The Department of Labor has taken formal steps towards repealing the ‘persuader rule,’ a regulation that has been in full effect for less than a year.  As we summarized last May, the persuader rule was the Obama Department of Labor’s attempt to plug a loophole in the Labor Management Reporting and Disclosure Act: it extends reporting requirements to management consultants who are involved in anti-union campaigns but don’t have direct contact with employees.

President Trump released his proposed budget on Tuesday, and analyses continue to emerge.  Sharon Block argues in Democracy Journal that proposed allocations for the National Labor Relations Board and the Office of Labor-Management Standards confirm President Trump’s anti-union stance.  The New York Times observes that the proposed budget–and the Trump Administration more generally–see unemployment as the result of choice.  This explains the budget’s cuts to public benefits and limited appropriations for support and job training.  We recapped early coverage yesterday.

Emmanuel Macron won the French presidency on a platform emphasizing pro-business reforms to the labor market.  Now, he is trying to deliver.  His proposal would make it easier to hire and fire workers and would replace sector-wide negotiation with company-wide negotiation.  Employers are urging speed while union leaders have called for slower consideration.  Reuters notes that France’s private sector has grown quickly since Macron’s election, with companies attributing that growth to optimism associated with his victory.

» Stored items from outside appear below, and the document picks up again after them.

def CIR.rows0 : List Fld :=
  [CIR.CFG_age_us, CIR.CFG_run_us, CIR.RESERVE_host_floor, CIR.RESERVE_fw_floor, CIR.FREE_slips, CIR.QUEUED_slips,
   CIR.READY_slips, CIR.PREFETCHED_slips, CIR.RUNNING_slips, CIR.READYC_odd 0, CIR.READYC_odd 1, CIR.READYC_odd 2,
   CIR.READYC_odd 3, CIR.READYC_even 0, CIR.READYC_even 1, CIR.READYC_even 2, CIR.READYC_even 3, CIR.CORE_SEL_core,
   CIR.CORE_CFG_en, CIR.CORE_CFG_kill_ms, CIR.CORE_CFG_class_mask, CIR.CORE_STAT_state, CIR.CORE_STAT_run_class,
   CIR.CORE_STAT_pf_valid, CIR.CORE_STAT_pf_class, CIR.CORE_STAT_run_slip, CIR.HSQ_SEL_queue, CIR.HSQ_CFG_en,
   CIR.HSQ_CFG_class_max, CIR.HSQ_CFG_inflight_max, CIR.HSQ_CFG_depth, CIR.HSQ_STAT_stalls, CIR.HSQ_STAT_inflight,
   CIR.HSQ_STAT_held, CIR.CPL_SEL_queue, CIR.CPL_STAT_valid, CIR.CPL_STAT_count, CIR.CPL_STAT_status, CIR.CPL_STAT_core,
   CIR.CPL_STAT_result]
def CIR.rows1 : List Fld :=
  [CIR.CPL_TAG_tag, CIR.CANCEL_TAG_tag, CIR.CANCEL_go, CIR.CANCEL_queue, CIR.CANCEL_RES_queued, CIR.CANCEL_RES_ready,
   CIR.CANCEL_RES_prefetched, CIR.CANCEL_RES_running, CIR.DISPATCHED_slips, CIR.COMPLETED_slips, CIR.CANCELLED,
   CIR.CANCEL_LATE, CIR.WITHDRAWN, CIR.AGED, CIR.OVERRUN, CIR.KILLED, CIR.CORE_FAULTS, CIR.CLASS_LOWERED, CIR.BAD_SLIP,
   CIR.HW_STALL_cycles, CIR.ST_ready]

/-- every field of the CIR block registers. -/
def CIR.rows : List Fld := CIR.rows0 ++ CIR.rows1

/-! ## HBM (R405) -/

def HBM.CFG_scrub_en : Fld := ⟨0x100, 0, 1, 1, .rwc, .any⟩
def HBM.KEEP_kept : Fld := ⟨0x104, 0, 32, 0xFFFFFFFF, .rwc, .any⟩
def HBM.SR_ALLOW_allow : Fld := ⟨0x108, 0, 32, 0xFFFFFFFF, .rwc, .any⟩
def HBM.REFRESH_postpone_max : Fld := ⟨0x10C, 0, 4, 8, .rwc, .between 1 8⟩
def HBM.RH_throttle_ns : Fld := ⟨0x110, 16, 16, 0x3E8, .rwc, .between 100 65535⟩
def HBM.RH_threshold : Fld := ⟨0x110, 0, 16, 0x1000, .rwc, .between 512 32768⟩
def HBM.SR_idle_ns : Fld := ⟨0x114, 0, 16, 0x7D0, .rwc, .between 100 65535⟩
def HBM.REPAIR_min_eye : Fld := ⟨0x118, 16, 8, 30, .rwc, .any⟩
def HBM.REPAIR_sym_limit : Fld := ⟨0x118, 0, 16, 0x3E8, .rwc, .any⟩
def HBM.SCRUB_hours : Fld := ⟨0x11C, 0, 8, 24, .rwc, .between 1 255⟩
def HBM.TEMP_max_c : Fld := ⟨0x120, 8, 8, 0, .ro, .any⟩
def HBM.TEMP_temp_c : Fld := ⟨0x120, 0, 8, 0, .ro, .any⟩
def HBM.PC_SEL_pc : Fld := ⟨0x124, 0, 5, 0, .rw, .any⟩
def HBM.PC_STAT_state : Fld := ⟨0x128, 29, 3, 0, .ro, .any⟩
def HBM.PC_STAT_spares : Fld := ⟨0x128, 27, 2, 2, .ro, .any⟩
def HBM.PC_STAT_inorder : Fld := ⟨0x128, 21, 6, 0, .ro, .any⟩
def HBM.PC_STAT_debt : Fld := ⟨0x128, 16, 5, 0, .ro, .any⟩
def HBM.PC_STAT_committed_mbps : Fld := ⟨0x128, 0, 16, 0, .ro, .any⟩
def HBM.ECC_CORR_bursts : Fld := ⟨0x12C, 0, 32, 0, .ro, .any⟩
def HBM.ECC_UNCORR_bursts : Fld := ⟨0x130, 0, 32, 0, .ro, .any⟩
def HBM.RH_HITS_count : Fld := ⟨0x134, 0, 32, 0, .ro, .any⟩
def HBM.SR_ABORTS_count : Fld := ⟨0x138, 0, 32, 0, .ro, .any⟩
def HBM.REPAIRS_count : Fld := ⟨0x13C, 0, 32, 0, .ro, .any⟩
def HBM.RQ_SEL_requester : Fld := ⟨0x140, 0, 6, 0, .rw, .any⟩
def HBM.RQ_STAT_throttled : Fld := ⟨0x144, 31, 1, 0, .ro, .any⟩
def HBM.RQ_STAT_allotment : Fld := ⟨0x144, 8, 7, 0, .ro, .any⟩
def HBM.RQ_STAT_outstanding : Fld := ⟨0x144, 0, 7, 0, .ro, .any⟩
def HBM.RH_LAST_requester : Fld := ⟨0x148, 26, 6, 0, .ro, .any⟩
def HBM.RH_LAST_pc : Fld := ⟨0x148, 21, 5, 0, .ro, .any⟩
def HBM.RH_LAST_bank : Fld := ⟨0x148, 14, 6, 0, .ro, .any⟩
def HBM.RH_LAST_row : Fld := ⟨0x148, 0, 14, 0, .ro, .any⟩
def HBM.RD_BYTES_bytes : Fld := ⟨0x150, 0, 64, 0, .ro, .any⟩
def HBM.WR_BYTES_bytes : Fld := ⟨0x158, 0, 64, 0, .ro, .any⟩
def HBM.REFRESHES_count : Fld := ⟨0x160, 0, 64, 0, .ro, .any⟩
def HBM.HOT_US_us : Fld := ⟨0x168, 0, 64, 0, .ro, .any⟩
def HBM.THROTTLES_count : Fld := ⟨0x170, 0, 32, 0, .ro, .any⟩
def HBM.PAUSE_SKIP_count : Fld := ⟨0x174, 0, 32, 0, .ro, .any⟩
def HBM.UE_ADDR_pc : Fld := ⟨0x178, 59, 5, 0, .ro, .any⟩
def HBM.UE_ADDR_bank : Fld := ⟨0x178, 52, 6, 0, .ro, .any⟩
def HBM.UE_ADDR_row : Fld := ⟨0x178, 32, 14, 0, .ro, .any⟩
def HBM.UE_ADDR_column : Fld := ⟨0x178, 0, 10, 0, .ro, .any⟩
def HBM.ST_trained : Fld := ⟨0x00C, 0, 1, 0, .ro, .any⟩
def HBM.ST_hot : Fld := ⟨0x00C, 1, 1, 0, .ro, .any⟩
def HBM.ST_temp_fail : Fld := ⟨0x00C, 2, 1, 0, .ro, .any⟩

“The big divide in America is not between the coasts and the interior. It’s between strong communities and weak communities.”  The New York Times’ Thomas Friedman makes this pronouncement in a travelogue-style op-ed about three communities in middle America.  Friedman visited towns and cities in Tennessee, Kentucky, and Indiana and found three main sources of optimism: forward-thinking local governments, collaboration between business and educational institutions, and the potential for emerging technologies like 3D printers to decentralize manufacturing.

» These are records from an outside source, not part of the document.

/-- the offsets of the two ports are compared (R276). -/
def crossCheck (s : State) : State :=
  if usable 0 s && usable 1 s && clean 0 s && clean 1 s then
    let d := ofTwos 32 (getF pgTIM (TIM.PORT_offset_ns 0) s) - ofTwos 32 (getF pgTIM (TIM.PORT_offset_ns 1) s)
    if getF pgTIM TIM.CROSS_cross_ns s < d.natAbs then
      setTim { s.tim with crossBad := s.tim.crossBad + 1, crossGood := 0 } s
    else setTim { s.tim with crossBad := 0, crossGood := s.tim.crossGood + 1 } s
  else s

/-- the pages of R280: ING, DCH, ECH and SND. -/
def grantPages : List Nat :=
  (List.range 64).map pgING ++ (List.range 16).map pgDCH ++ (List.range 32).map pgECH ++ (List.range 16).map pgSND

/-- every such page is out of service, not about to enter it, and not commanded RUNNING (R280). -/
def grantOk (s : State) : Bool :=
  grantPages.all (fun p => !([stSTARTING, stRUNNING, stSTOPPING, stMUTED].contains (act p s)) && cmdOf p s != stRUNNING)

/-- an armed grant is withdrawn, with EVENT bit 4 (R280). -/
def withdrawGrant (s : State) : State :=
  if isF pgTIM TIM.ST_grant_armed s then raise pgTIM 4 (setF pgTIM TIM.ST_grant_armed 0 s) else s

/-- a grant that no longer stands, its time over or a page in service, is withdrawn (R280). -/
def expireGrant (s : State) : State := if grantOk s ∧ s.clk < s.tim.grantEnd then s else withdrawGrant s

/-- what a solution of the governing port does: a granted step (R280), in FREE the first step after four of them
(R278), otherwise the servo (R271, R277, R279). -/
def governSolution (offset : Int) (age : Nat) (s : State) : State :=
  let s0 := expireGrant (alarmOffset offset (setF pgTIM TIM.OFFSET_ns (satTwos 32 offset) s))
  if isF pgTIM TIM.ST_grant_armed s0 then stepCounter (-offset) (setF pgTIM TIM.ST_grant_armed 0 s0)
  else if timSt s0 = 0 then
    let l := s0.tim.firstFour ++ [offset]
    if l.length < 4 then setTim { s0.tim with firstFour := l } s0
    else setF pgTIM TIM.ST_state 1 (setF pgTIM TIM.ST_first_lock 1
      (stepCounter (-(medianOf4 l)) (setTim { s0.tim with firstFour := [] } s0)))
  else
    let s1 := countLock offset (servo offset age s0)
    if timSt s1 = 3 then setF pgTIM TIM.ST_state 1 s1 else s1

/-- an entry goes into port `i`'s transmit time-stamp queue, its stamp with the board correction, or is lost when its 64 entries are
full (R286, R323); answers whether it went in. -/
def pushTx (i ident : Nat) (s : State) : Bool × State :=
  let q := (timPort i s).txq
  if q.length < 64 then
    let stamp := ((timeNs s : Int) + ofTwos 16 (getF (pgETH i) ETH.TS_CORR_tx_ns s)).toNat
    let s1 := modTimPort i (fun p => { p with txq := q ++ [⟨ident, stamp⟩] }) s
    (true, setF pgTIM (TIM.PORT_txq_hwm i) (max (getF pgTIM (TIM.PORT_txq_hwm i) s1) (q.length + 1)) s1)
  else (false, raise pgTIM 12 (addF pgTIM (TIM.PORT_txq_ovf i) 1 s))

/-- picture period of a rate code as a fraction of a second: numerator and denominator (R87). -/
def periodOf : Nat → Nat × Nat
  | 1 => (1001, 24000) | 2 => (1, 24) | 3 => (1, 25) | 4 => (1001, 30000) | 5 => (1, 30) | 6 => (1, 50)
  | 7 => (1001, 60000) | 8 => (1, 60) | 9 => (1, 100) | 10 => (1001, 120000) | _ => (1, 120)

/-- t(n) in ns (R87, R283). -/
def tickTime (rate : Nat) (phase : Int) (n : Nat) : Int :=
  (n * (periodOf rate).1 * 10 ^ 9 / (periodOf rate).2 : Nat) + phase

/-- the number of the last tick at or before `now` ns (R283). -/
def tickIndex (rate : Nat) (phase : Int) (now : Nat) : Nat :=
  (((now - phase + 1).toNat * (periodOf rate).2 - 1)) / ((periodOf rate).1 * 10 ^ 9)

/-- floor(t(n) × hz) of the exact t(n) of R87, as RTP timestamps take it (R193, R224); the tick itself falls at t(n) in whole ns
(R283). [DEDUCED log 45] -/
def tickSteps (rate : Nat) (phase : Int) (hz n : Nat) : Nat :=
  ((((n * (periodOf rate).1 * 10 ^ 9 : Nat) : Int) + phase * (periodOf rate).2) * hz).toNat / ((periodOf rate).2 * 10 ^ 9)

/-- PTP time as FAB carries it: the counter, or, while TIMEREF is lost, its last value and the FAB cycles counted since (R16, R97). -/
def fabNs (s : State) : Nat := if timSt s = 4 then timeNs s + 5 * (s.clk - s.tim.stopAt) else timeNs s

/-- time passes until the counter is at or past `t` ns: the MGT ticks this takes at the slower of the rates that run, or, while
TIMEREF is lost, those that the FAB count takes. [DESIGN CHOICE log 4] -/
def advanceToNs (t : Int) (s : State) : State :=
  if timSt s = 4 then passTicks ((t.toNat - fabNs s + 4) / 5) s
  else
  let gap := t.toNat * 2 ^ 32 - s.tim.count
  let rate := (2 ^ 32 : Nat) + min (adjNow s) (clampAdj s.tim.freq)
  passTicks ((gap + 5 * rate.toNat - 1) / (5 * rate.toNat)) s

/-- the phase of a frame clock whose register holds `w`. -/
def phaseNs (w : Nat) : Int := ofTwos 32 w

/-- PTP stops on both ports: no grandmaster is chosen any more and counts begun end (R288). -/
def stopPtp (s : State) : State :=
  let stop := fun (p : TimPort) => { p with chosen := none, jumps := 0, abandoned := false }
  modTimPort 0 stop (modTimPort 1 stop (setTim { s.tim with firstFour := [] } s))

/-- what a newly taken STATE_CMD makes of TIM (R288). [DEDUCED log 60] -/
def timState (s : State) : State :=
  let c := getF pgTIM HDR.CMD_state s
  if c = act pgTIM s ∨ (act pgTIM s = stFAULT ∧ c ≠ stIDLE ∧ c ≠ stOFF) then s
  else if c = stRUNNING then setAct pgTIM stRUNNING 0 s
  else
    let st := if timSt s = 4 then 4 else if isF pgTIM TIM.ST_first_lock s then 3 else 0
    let enters := st = 3 ∧ timSt s ≠ 3
    raiseIf (decide enters) pgTIM 1 (setAct pgTIM c 0 (setF pgTIM TIM.ST_state st
      (stopPtp (if enters then holdFreq s else setTim { s.tim with phaseLeft := 0, phaseAmount := 0 } s))))

/-- what taking a generation makes of TIM: its state (R288), the governing port under the new sel_mode and enables (R275), and the
pulse outputs under the new gates (R285). -/
def timCommand (s : State) : State := holdoverIf (reselect (timState s))

/-! ## The commands -/

/-- SYNC (R271, R274 to R280): a message of another domain is dropped with reason 0x03 (R273); a solution of a usable
port is formed, is withheld while the port's guard is open or its jump count runs (R281), is compared with the other
port's, and, of the governing port, reaches the servo. -/
def syncOp (i dom : Nat) (offset : Int) (age : Nat) (s : State) : State :=
  if !portUp i s then s
  else if !ptpTakes i s ∨ dom ≠ getF pgTIM TIM.PTP_CFG_domain s then dropIn i 0 3 s
  else if !usable i s then acceptIn i 0 s
  else
    let s := acceptIn i 0 s
    let s1 := addF pgTIM (TIM.PORT_sync_rx i) 1 (setF pgTIM (TIM.PORT_offset_ns i) (satTwos 32 offset) s)
    if !clean i s1 ∨ govPort s1 ≠ i then s1 else governSolution offset age (crossCheck s1)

Today’s News & Commentary — May 24, 2017

President Trump released his budget yesterday, and it proposed sharp reductions in spending for entitlement programs.  The budget also included a cut of 19.8 percent in funding for the Department of Labor.  Despite decreases in funding to the Department, the budget includes a proposal for a paid family leave program, which would allow states to grant six weeks of paid maternity and paternity leave.  The program would be funded through changes to unemployment insurance.  Although the New York Times reports that President Trump’s budget “stands absolutely no chance of being enacted by Congress,” the article notes that congressional Republicans might “seize the moment to impose some austerity of their own without going nearly as far as [Mick Mulvaney, director of the Office of Management and Budget] or Mr. Trump would like.”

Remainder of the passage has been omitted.